Segment Start: Material provided

-- ==== Sys2Proof/Word.lean ====
section
/-! DEFINITION. The word types of the engine (00_scope.md R6, R7): every value is an unsigned bit vector of one fixed width. -/

namespace Sys2Proof

/-- A state, schedule or read-data word: 32 bits, unsigned; `+` is addition modulo 2^32 (R6, R82). -/
abbrev Word := BitVec 32

/-- A message, block or digest byte: 8 bits (R6). -/
abbrev Byte := BitVec 8

/-- A command word: 16 bits (R6, R48). -/
abbrev CmdWord := BitVec 16

/-- A read-port address: 7 bits (R6, R49). -/
abbrev Addr := BitVec 7

/-- The bit counter and the length field: 64 bits; `+` is addition modulo 2^64 (R6, R9). -/
abbrev Count := BitVec 64

/-- The eight chaining words `H[0..7]` (R13). -/
abbrev Chain := Vector Word 8

/-- A 64-byte block, index 0 first (R100), and the input buffer's shape (R13). -/
abbrev Block := Vector Byte 64

/-- The 32 digest bytes (R13). -/
abbrev Digest := Vector Byte 32

end Sys2Proof
end

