-- ==== Sys2Proof/Machine/Operands.lean ====
section
/-! DEFINITION. The operand forms: bytes to words and back, always most significant byte first (00_scope.md R10, 20_memory.md R34), the
block of a byte sequence (R100), the digest's serialisation (R116), and the views of DIGEST that the read port selects (R29, R128, R130). -/

namespace Sys2Proof.Machine

/-- `be32(b0, b1, b2, b3)` of R10: `b0` in bits 31:24. -/
def be32 (b0 b1 b2 b3 : Byte) : Word := b0 ++ b1 ++ b2 ++ b3

/-- `bytes32(w)` of R10: the four bytes of `w`, most significant first. -/
def bytes32 (w : Word) : List Byte :=
  [w.extractLsb' 24 8, w.extractLsb' 16 8, w.extractLsb' 8 8, w.extractLsb' 0 8]

/-- `be64bytes(v)` of R10: the eight bytes of `v`, most significant first. -/
def be64bytes (v : Count) : List Byte :=
  [v.extractLsb' 56 8, v.extractLsb' 48 8, v.extractLsb' 40 8, v.extractLsb' 32 8,
   v.extractLsb' 24 8, v.extractLsb' 16 8, v.extractLsb' 8 8, v.extractLsb' 0 8]

/-- `zeros(n)` of R8. -/
def zeros (n : Nat) : List Byte := List.replicate n 0x00#8

/-- A byte sequence of length 64 as the block it is, index 0 first (R100). Every caller passes exactly 64 bytes
(`Sys2Proof.Laws.firstPadding_length`, `finalPadding_length`). -/
def blockOf (p : List Byte) : Block := Vector.ofFn fun k => p.getD k 0x00#8

/-- The digest serialisation of R116: `DIGEST[4i + k] = H[i][31 - 8k : 24 - 8k]`. -/
def serialize (h : Chain) : Digest :=
  Vector.ofFn fun p => h[p.val / 4].extractLsb' (24 - 8 * (p.val % 4)) 8

/-- The value of DIGEST_W`i` (R29, R128): `be32(DIGEST[4i], DIGEST[4i+1], DIGEST[4i+2], DIGEST[4i+3])`. -/
def digestWord (d : Digest) (i : BitVec 3) : Word :=
  have hi : i.toNat < 8 := i.isLt
  be32 d[4 * i.toNat] d[4 * i.toNat + 1] d[4 * i.toNat + 2] d[4 * i.toNat + 3]

/-- `hexdigit(v)` of R129: the ASCII code of a 4-bit value's lowercase hex digit. -/
def hexdigit (v : BitVec 4) : Byte :=
  if v.toNat ≤ 9 then 0x30#8 + v.setWidth 8 else 0x61#8 + (v.setWidth 8 - 10#8)

/-- `hexchar(D, j)` of R130: the high nibble of byte `j / 2` for even `j`, the low nibble for odd `j`. -/
def hexchar (d : Digest) (j : BitVec 6) : Byte :=
  have hj : j.toNat < 64 := j.isLt
  let b := d[j.toNat / 2]
  if j.toNat % 2 = 0 then hexdigit (b.extractLsb' 4 4) else hexdigit (b.extractLsb' 0 4)

end Sys2Proof.Machine
end

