-- ==== Sys2Proof/Machine/Flags.lean ====
section
/-! DEFINITION. The engine's only flags: the two bits of STATUS (10_state.md R26). There are no condition codes; carries are discarded. -/

namespace Sys2Proof.Machine

/-- The value of STATUS (R26, R127): bit 0 is BUSY, bit 1 is FINALIZED, bits 31:2 are 0. -/
def statusWord (s : State) : Word := (BitVec.ofBool s.finalized ++ BitVec.ofBool s.busy).setWidth 32

/-- Bit 0 of a STATUS value, which WAIT tests (30_encoding.md R68). -/
def statusBusy (status : Word) : Bool := status.getLsbD 0

end Sys2Proof.Machine
end

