/-- What the spec derives in R118: from any idle engine, in either phase, INIT, a message's bytes and FINALIZE leave in DIGEST the hash of
the padded message, for every message; from reset the INIT is not needed (R163). -/
def Obligations.DigestIsHashOfPaddedMessage : Prop :=
  ∀ (start : List Instr) (s : State) (m : List Byte),
    ((start = [.init] ∧ s.fault = none ∧ s.busy = false) ∨ (start = [] ∧ s = State.reset)) →
    ∃ t, performAll (start ++ absorbs m ++ [.finalize]) s = .next t ∧ t.fault = none ∧ t.busy = false ∧ t.finalized = true ∧
      t.digest = messageDigest m

/-- The padding of R118: its zero count is the least that makes the padded message whole blocks. -/
def Obligations.PaddingZerosAreLeast : Prop :=
  ∀ m : List Byte, (paddedMessage m).length % 64 = 0 ∧
    ∀ k, (m.length + 1 + k + 8) % 64 = 0 → paddingZeros m.length ≤ k

/-- What the spec derives in R75: however a message is split into two chunks, with STATUS read between them or not, the engine's data come
out the same. -/
def Obligations.ChunkingIsInvisible : Prop :=
  ∀ (s : State) (m n : List Byte), s.fault = none → s.busy = false → s.finalized = false → s.fill.toNat ≤ 63 →
    ∃ t u, performAll (absorbs (m ++ n)) s = .next t ∧ performAll (absorbs m ++ .rdstatus :: absorbs n) s = .next u ∧
      u = { t with out := s.out ++ [0#32] }

/-- What the spec derives in R71: INIT twice leaves the engine as INIT once, and leaves H, BUF, FILL, BITCNT and FINALIZED as reset does. -/
def Obligations.InitIsIdempotentAndLikeReset : Prop :=
  ∀ s : State, s.fault = none → s.busy = false →
    ∃ t u, performAll [.init] s = .next t ∧ performAll [.init, .init] s = .next u ∧
      u = { t with lat := u.lat, accepted := u.accepted } ∧
      t.h = State.reset.h ∧ t.buf = State.reset.buf ∧ t.fill = State.reset.fill ∧ t.bitcnt = State.reset.bitcnt ∧
      t.finalized = State.reset.finalized

/-! ### Host programs and instances -/

/-- R62 to R64 and R67 to R69: an operand in its range gives the one transaction of the operation and an operand out of it none; the
pseudo-instructions expand to one ABSORB for each byte in order, and to the reads in order; WAIT is one request (log 10). -/
def Obligations.LinesExpandToTransactions : Prop :=
  (Line.expand .init = some [.txn (.cmd 0x0100#16)] ∧ Line.expand .finalize = some [.txn (.cmd 0x0300#16)] ∧
    Line.expand .rdstatus = some [.txn (.rd 0x00#7)] ∧ Line.expand .wait = some [.wait]) ∧
  (∀ n : Nat,
    (Line.expand (.rawCmd n) = if n ≤ 65535 then some [.txn (.cmd (BitVec.ofNat 16 n))] else none) ∧
    (Line.expand (.rawRd n) = if n ≤ 127 then some [.txn (.rd (BitVec.ofNat 7 n))] else none) ∧
    (Line.expand (.absorb n) = if n ≤ 255 then some [.txn (.cmd (BitVec.ofNat 16 (0x0200 + n)))] else none) ∧
    (Line.expand (.rddigest n) = if n ≤ 7 then some [.txn (.rd (BitVec.ofNat 7 (0x08 + n)))] else none) ∧
    (Line.expand (.rdhex n) = if n ≤ 63 then some [.txn (.rd (BitVec.ofNat 7 (0x40 + n)))] else none)) ∧
  (∀ m : List Byte, Line.expand (.absorbs m) = some (m.map fun b => .txn (.cmd (0x0200#16 + b.setWidth 16)))) ∧
  (∀ m : List Byte, Line.expand (.hash m) = some ([.txn (.cmd 0x0100#16)] ++
    (m.map fun b => .txn (.cmd (0x0200#16 + b.setWidth 16))) ++ [.txn (.cmd 0x0300#16), .wait])) ∧
  Line.expand .rddigestall = some ((List.range 8).map fun i => .txn (.rd (BitVec.ofNat 7 (0x08 + i)))) ∧
  Line.expand .rdhexall = some ((List.range 64).map fun j => .txn (.rd (BitVec.ofNat 7 (0x40 + j))))

/-- R67: the text of an ABSORBX line with a message's bytes as hex digits, two to a byte, assembles to one ABSORB for each byte in order. -/
def Obligations.AbsorbxTextAssemblesToItsBytes : Prop :=
  ∀ m : List Byte,
    assemble (['A', 'B', 'S', 'O', 'R', 'B', 'X', ' '] ++ m.flatMap fun b =>
      [Char.ofNat (hexdigit (b.extractLsb' 4 4)).toNat, Char.ofNat (hexdigit (b.extractLsb' 0 4)).toNat]) =
    some (m.map fun b => .txn (encode (.absorb b)))

/-- R43 and R155: a step of one instance leaves every other as it was, and what it answers, a next state or a stop, depends on that instance
alone. That a system is a list of states and the caller names which instance moves is the model's choice (log 12). -/
def Obligations.InstancesAreIndependent : Prop :=
  ∀ (k : Nat) (xs ys : List State) (s : State), xs[k]? = some s →
    (stepInstance k xs = .next ys →
      ys.length = xs.length ∧ (∀ j, j ≠ k → ys[j]? = xs[j]?) ∧ ∃ t, step s = .next t ∧ ys[k]? = some t) ∧
    (∀ zs : List State, zs[k]? = some s →
      (∀ t, step s = .next t → stepInstance k xs = .next (xs.set k t) ∧ stepInstance k zs = .next (zs.set k t)) ∧
      (∀ f, step s = .fault f → stepInstance k xs = .fault f ∧ stepInstance k zs = .fault f) ∧
      (∀ r, step s = .refused r → stepInstance k xs = .refused r ∧ stepInstance k zs = .refused r))
end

Segment End: Material provided

● **The task**
Among the entries above, copy exactly only the lines starting with the one containing "alone. That a" and going through the one containing "(stepInstance k xs = .next ys →", both ends included.

● **Written response**
alone. That a system is a list of states and the caller names which instance moves is the model's choice (log 12). -/
def Obligations.InstancesAreIndependent : Prop :=
  ∀ (k : Nat) (xs ys : List State) (s : State), xs[k]? = some s →
    (stepInstance k xs = .next ys →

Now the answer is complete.